As an expert not very good player, I don't believe any rebalancing is necessary. I still manage to die quite easily with any of these variants. I suppose one solution is for me to record videos so that Misery can watch my misery and then see he and I do not see the world in equal parts.
The problem (probably) isn't that I can't do it. It is that I just stop caring about precision movement halfway through the game. A couple of those 'Meh" moments and I'm dead.
Well, see, that's part of the problem.
The reason why many players would just be outright immortal with regenerating health is because they *would* be still doing all the dodging, even if they're not too good at it. But any hits they took, they could just suck it up and regen and then dive back in. The ONLY things in the game that could probably stop them in this case would be the major heavy-hitters like Terminus as it's currently balanced (nothing to hide behind in it's room, and it hits like a freight train). But 95% of the game isn't giant solo boss monsters.
Yeah, the only way I can see it working is if we have a Cheat Code menu that disables achievements. We could put all kinds of different options in then. SHMUP mode only changes how the control method works in a very small way, it's more of a nicety as an input option. Brawler mode would completely break the standard balance of the game, though.
If you guys want to put stuff like that in a big cheat menu, that's fine by me. You can come up with other loopy things if you'd like, too. Cheat menus are fine. They're usually hidden (or half-hidden) somehow though?
Have any cheats used appear on the results screens. You know, at the end of the game and between rooms. Heck, display any incredibilities taken, while we're at it (since with those it's like, hey, you managed it while this horrible thing was turned on!).
Might I suggest another option? Keep health and shields as they are now, but have the player automatically suck up available health when they need it moving to a new room. This prevents unwanted backtracking.

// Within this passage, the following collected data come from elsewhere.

-- ==== Sys2Proof/Machine/Commit.lean ====
section
/-! DEFINITION. The tile header and the events of its home: pins, claims, streams, publishes; the end of a context; COMMIT,
SEAL, CLAIMQ, RPIN, RUNPIN, WKQ, WKCAN and DONE (R25 to R29, R152, R303, R372, R432 to R451). -/
namespace Sys2Proof.Machine
open Sys2Proof

/-! ### The header (R25, R26) -/

/-- VERSION. -/
def hVersion (d : List Byte) : Nat := field d 0 32
/-- PSTATE: 0 OPEN, 1 CLAIMED, 2 STREAM. -/
def hPstate (d : List Byte) : Nat := field d 32 2
/-- LIVESEL names buffer B. -/
def hLiveB (d : List Byte) : Bool := field d 34 1 == 1
/-- SHV. -/
def hShv (d : List Byte) : Bool := field d 35 1 == 1
/-- CLV. -/
def hClv (d : List Byte) : Bool := field d 98 1 == 1
/-- The address of buffer A or B. -/
def hBuf (d : List Byte) (b : Bool) : W64 := w64 (field d (if b then 320 else 256) 52)
/-- PINA or PINB. -/
def hPins (d : List Byte) (b : Bool) : Nat := field d (if b then 208 else 192) 16
/-- The header with a pin count replaced. -/
def hSetPins (d : List Byte) (b : Bool) (n : Nat) : List Byte := setField d (if b then 208 else 192) 16 n
/-- TLINES. -/
def hTlines (d : List Byte) : Nat := field d 384 16
/-- The fields of a valid header (R26). -/
def hdrOk (d : List Byte) : Bool :=
  [(36, 28), (99, 29), (176, 16), (224, 32), (308, 12), (372, 12), (400, 624)].all (fun p => field d p.1 p.2 == 0) && hTlines d != 0 &&
  [hBuf d false, hBuf d true].all (fun a => isGlobal a && a.toNat % 128 == 0) && hPstate d != 3
/-- The claim is of this unit. -/
def hMyUnit (d : List Byte) (u : URef) (x y z : Nat) : Bool :=
  hClv d && field d 64 32 == u.lid % 2 ^ 32 && field d 128 16 == x && field d 144 16 == y && field d 160 16 == z
/-- The claim is of this copy. -/
def hMine (d : List Byte) (u : URef) (x y z : Nat) : Bool := hMyUnit d u x y z && field d 96 2 == u.copy
/-- The header as its home reads it. -/
def hdrAt (e : Env) (c : Chip) (q : Req) : List Byte := c.homeRead e q.vi q.pa 128
/-- The header written by its home; a WADDR on it may wake. -/
def Chip.putHdr (e : Env) (c : Chip) (q : Req) (d : List Byte) : Chip := (c.putKey q.vi q.pa d).wake e q.home q.pa 128
/-- The header with a new claim (R433). -/
def hClaim (d : List Byte) (u : URef) (x y z : Nat) : List Byte :=
  [(64, 32, u.lid), (128, 16, x), (144, 16, y), (160, 16, z), (96, 2, u.copy), (98, 1, 1), (32, 2, 1)].foldl (fun d p => setField d p.1 p.2.1 p.2.2) d
/-- The header with its claim released (R440). -/
def hRelease (d : List Byte) : List Byte := setField (setField d 98 1 0) 32 2 0
/-- The header after a publish (R28). -/
def hPublish (d : List Byte) : List Byte :=
  [(34, 1, if hLiveB d then 0 else 1), (0, 32, hVersion d + 1), (35, 1, 1), (98, 1, 0), (32, 2, 0)].foldl (fun d p => setField d p.1 p.2.1 p.2.2) d

/-! ### Pins (R29, R448) -/

/-- A pin against a header: which buffer, or the failure code, the first of R22's table that applies (R22, R29, R442). -/
def pinResolve (d : List Byte) (p : Nat) : Except Nat Bool :=
  let v := hVersion d
  let ok (b : Bool) : Except Nat Bool := if hdrOk d then .ok b else .error 0x13
  if p = 0xFFFFFFFF ∨ p = v then ok (hLiveB d)
  else if p = (v + 2 ^ 32 - 1) % 2 ^ 32 then (if hShv d && hPstate d ≠ 2 then ok (!hLiveB d) else .error 0x11)
  else if (p + 2 ^ 32 - v) % 2 ^ 32 < 2 ^ 31 then .error 0x12 else .error 0x11
/-- PIN_REQUEST (R29, R448). -/
def execPinRequest (q : Req) (s : State) : Host.Outcome State Fault Refusal :=
  run s fun e c =>
    let d := hdrAt e c q
    let ver : Nat := match q.act with | .pin _ _ v | .rpin v => v.toNat | _ => 0
    let answer (c : Chip) (r : Except Nat Bool) : Chip :=
      match q.act with
      | .pin .. => c.send q.home (dispNode (dieOf (coreOf q.src))) .rsp (.pinReply q q.home (match r with
          | .ok b => .pinned (hBuf d b) b (hTlines d) q.pa
          | .error 0x11 => .stalepin
          | .error 0x12 => .earlypin
          | .error _ => .badhdr))
      | _ => c.send q.home (reqFrom q) .rsp (match r with
          | .ok b => .loadReply q (leBytes 8 (hBuf d b).toNat) [] (2 * hTlines d + bn b)
          | .error code => .loadReply q (leBytes 8 code) [] 0)
    if c.badAt q.pa 128 then c.refuse q.home q 0x10 0 else
    match pinResolve d ver with
    | .ok b =>
      if hPins d b = 65535 then
        c.send q.home (reqFrom q) .rsp (.pinRetry q) (e.now + (match q.act with | .pin .. => retryTicks | _ => c.reqTicks q retryTicks))
      else answer (c.putHdr e q (hSetPins d b (hPins d b + 1))) (.ok b)
    | .error code => answer c (.error code)
/-- PIN_RETRY (R29): the pin is asked for again while its copy still wants it. -/
def execPinRetry (q : Req) (s : State) : Host.Outcome State Fault Refusal :=
  run s fun _ c =>
    let wanted : Bool := match q.act with
      | .pin u slot _ => ((c.vi u.vi).findCopy u q.src).any fun p => p.2.2.st == .pinning && p.2.2.due.head? == some slot && p.2.2.pinId == q.part
      | _ => (c.ctx q.src).partOut q.op q.part
    if wanted then c.request { q with home := 0, pa := 0 } else c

Wouldn't work with this type of game really. A lot of pickups, including health, are placed behind traps, bombables, or whatever. So with pretty much every game in this genre it means that just because a pickup is there, you cant necessarily get at it without danger or spending resources (and sucking them in would break that). I suspect this is a big part of why the devs of Enter the Gungeon came up with their warp system; it's certainly a huge reason as to why we're now using a similar mechanic. To make the backtracking much faster, since there's no real way to totally avoid it.